# Exercise
Nothing in the entries may be altered; copy them all exactly.

# Data extract

/-! Sectors driven (R14, R208). -/

/-- Whether a sector is lent to a partition: it owns the sector in SECT, and another partition the core in CORES (R131). -/
def State.lent (s : State) (p g : Nat) : Bool :=
  s.ownsSect p g && (List.range 16).any (fun q => q != p && s.ownsCore q g)

/-- Whether two cores are members of one gang, or have issued `mm.gang` for it in one team (R208). -/
def State.gangMates (s : State) (g y : Nat) (gang : Nat × Nat) : Bool :=
  (s.core y).teamKey.isSome && (s.core y).teamKey == (s.core g).teamKey && (s.core y).part == (s.core g).part
    && ((s.core y).gang == some gang || (s.core y).gview == some gang)

/-- The sectors a core drives: its own, and inside a gang the lent ones that follow it to the east, up to the next member
(R208). -/
def State.driven (s : State) (g : Nat) (gang : Option (Nat × Nat)) : List Nat :=
  match gang with
  | none => [g]
  | some (west, width) =>
    let right := (List.range (west + width - (sectCol g + 1))).map (fun i => g + 1 + i)
    g :: right.takeWhile (fun x => s.lent (s.core g).part x && !s.gangMates g x (west, width))

/-! Pushing. -/

/-- The instruction word at a context. -/
def Ctx.word (c : Ctx) : Word :=
  match c.tmpl with
  | t :: _ => (t.rest[0]?).getD 0
  | [] =>
    match c.blk with
    | some b => ((b.words[(c.vpc - b.vpc) / 8]?).getD 0)
    | none => 0

/-- The tag a push takes: the first FREE or DONE one after the tag last taken (R264). -/
def Core.nextTag (c : Core) : Option Nat :=
  ((List.range 32).map (fun i => (c.lastTag + 1 + i) % 32)).find? (fun t => (c.tag t).st == .free || (c.tag t).st == .done)

/-- A command before it is queued. -/
def mkCmd (c : Core) (i : Instr) (ops : List Slot) (srcs : List Nat) (desc : List (BitVec 256)) : Cmd :=
  { instr := i, word := c.ctx.word, vpc := c.ctx.vpc, seq := 0, dest := 0, kinds := kindsOf i, desc := desc,
    ops := ops, srcs := srcs, tag := none, started := false, done := false, prog := 0, clk := 0, bytes := 0, sr := 0, rpos := [], gang := none, aBuf := [],
    bBuf := [], aOver := [], bOver := [], out := [], rows := [], lateErr := none, secs := [], col := 0, maps := [], stall := 0, stallAt := 0,
    bad := none, marker := false, skipped := false, killed := false, stopped := false }

/-- TIME of a promise made at a GTC: later than the GTC and than the last promise of the core, modulo 2^56, by a slack
under 2^32 (R263; assumption 6). -/
def promiseTime (gtc : Nat) (last : Option Nat) (slack : Nat) : Nat :=
  let ahead := match last with
    | some t => if gtcReached gtc t then 0 else (t + 2 ^ 56 - gtc % 2 ^ 56) % 2 ^ 56
    | none => 0
  (gtc + ahead + 1 + slack % 2 ^ 32) % 2 ^ 56

/-- Push a command there is room for: it takes its place in program order, its tag and promise (R263, R264), and its
results their positions. -/
def State.pushNow (s : State) (g : Nat) (q : Eng) (k : Cmd) : State :=
  let s := (s.commit (.core g)).endWait g
  let c := s.core g
  let k := { k with seq := c.seq, dest := c.serials }
  if takesTag k.instr then
    let t := (c.nextTag).getD 0
    let gtc := (s.die (dieOf g)).gtc
    let time := promiseTime gtc c.lastTime (Config.promiseSlack s.fresh)
    let s := { s with fresh := s.fresh + 1 }
    s.modCore g (fun c =>
      let c := c.setTag t { st := .queued, err := false, ecode := 0, bytes := 0, time := time }
      let c := { c with
        seq := c.seq + 1, lastTag := t, lastTime := some time,
        ctx := (c.ctx.push [.ready (.scalar (BitVec.ofNat 64 (time * 256 + t)))]).advance 1 }
      (c.setQueue q (c.queue q ++ [{ k with tag := some t, kinds := [] }])).noteView k)
  else
    let kinds := kindsOf k.instr
    s.modCore g (fun c =>
      let c := { c with
        seq := c.seq + 1, serials := c.serials + kinds.length,
        ctx := (c.ctx.push ((kinds.zipIdx).map (fun (x : Bool × Nat) => Slot.pending x.1 (c.serials + x.2)))).advance 1 }
      (c.setQueue q (c.queue q ++ [k])).noteView k)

# Solution to the problem
/-! Sectors driven (R14, R208). -/

/-- Whether a sector is lent to a partition: it owns the sector in SECT, and another partition the core in CORES (R131). -/
def State.lent (s : State) (p g : Nat) : Bool :=
  s.ownsSect p g && (List.range 16).any (fun q => q != p && s.ownsCore q g)

/-- Whether two cores are members of one gang, or have issued `mm.gang` for it in one team (R208). -/
def State.gangMates (s : State) (g y : Nat) (gang : Nat × Nat) : Bool :=
  (s.core y).teamKey.isSome && (s.core y).teamKey == (s.core g).teamKey && (s.core y).part == (s.core g).part
    && ((s.core y).gang == some gang || (s.core y).gview == some gang)

/-- The sectors a core drives: its own, and inside a gang the lent ones that follow it to the east, up to the next member
(R208). -/
def State.driven (s : State) (g : Nat) (gang : Option (Nat × Nat)) : List Nat :=
  match gang with
  | none => [g]
  | some (west, width) =>
    let right := (List.range (west + width - (sectCol g + 1))).map (fun i => g + 1 + i)
    g :: right.takeWhile (fun x => s.lent (s.core g).part x && !s.gangMates g x (west, width))

/-! Pushing. -/

/-- The instruction word at a context. -/
def Ctx.word (c : Ctx) : Word :=
  match c.tmpl with
  | t :: _ => (t.rest[0]?).getD 0
  | [] =>
    match c.blk with
    | some b => ((b.words[(c.vpc - b.vpc) / 8]?).getD 0)
    | none => 0

/-- The tag a push takes: the first FREE or DONE one after the tag last taken (R264). -/
def Core.nextTag (c : Core) : Option Nat :=
  ((List.range 32).map (fun i => (c.lastTag + 1 + i) % 32)).find? (fun t => (c.tag t).st == .free || (c.tag t).st == .done)

/-- A command before it is queued. -/
def mkCmd (c : Core) (i : Instr) (ops : List Slot) (srcs : List Nat) (desc : List (BitVec 256)) : Cmd :=
  { instr := i, word := c.ctx.word, vpc := c.ctx.vpc, seq := 0, dest := 0, kinds := kindsOf i, desc := desc,
    ops := ops, srcs := srcs, tag := none, started := false, done := false, prog := 0, clk := 0, bytes := 0, sr := 0, rpos := [], gang := none, aBuf := [],
    bBuf := [], aOver := [], bOver := [], out := [], rows := [], lateErr := none, secs := [], col := 0, maps := [], stall := 0, stallAt := 0,
    bad := none, marker := false, skipped := false, killed := false, stopped := false }

/-- TIME of a promise made at a GTC: later than the GTC and than the last promise of the core, modulo 2^56, by a slack
under 2^32 (R263; assumption 6). -/
def promiseTime (gtc : Nat) (last : Option Nat) (slack : Nat) : Nat :=
  let ahead := match last with
    | some t => if gtcReached gtc t then 0 else (t + 2 ^ 56 - gtc % 2 ^ 56) % 2 ^ 56
    | none => 0
  (gtc + ahead + 1 + slack % 2 ^ 32) % 2 ^ 56

/-- Push a command there is room for: it takes its place in program order, its tag and promise (R263, R264), and its
results their positions. -/
def State.pushNow (s : State) (g : Nat) (q : Eng) (k : Cmd) : State :=
  let s := (s.commit (.core g)).endWait g
  let c := s.core g
  let k := { k with seq := c.seq, dest := c.serials }
  if takesTag k.instr then
    let t := (c.nextTag).getD 0
    let gtc := (s.die (dieOf g)).gtc
    let time := promiseTime gtc c.lastTime (Config.promiseSlack s.fresh)
    let s := { s with fresh := s.fresh + 1 }
    s.modCore g (fun c =>
      let c := c.setTag t { st := .queued, err := false, ecode := 0, bytes := 0, time := time }
      let c := { c with
        seq := c.seq + 1, lastTag := t, lastTime := some time,
        ctx := (c.ctx.push [.ready (.scalar (BitVec.ofNat 64 (time * 256 + t)))]).advance 1 }
      (c.setQueue q (c.queue q ++ [{ k with tag := some t, kinds := [] }])).noteView k)
  else
    let kinds := kindsOf k.instr
    s.modCore g (fun c =>
      let c := { c with
        seq := c.seq + 1, serials := c.serials + kinds.length,
        ctx := (c.ctx.push ((kinds.zipIdx).map (fun (x : Bool × Nat) => Slot.pending x.1 (c.serials + x.2)))).advance 1 }
      (c.setQueue q (c.queue q ++ [k])).noteView k)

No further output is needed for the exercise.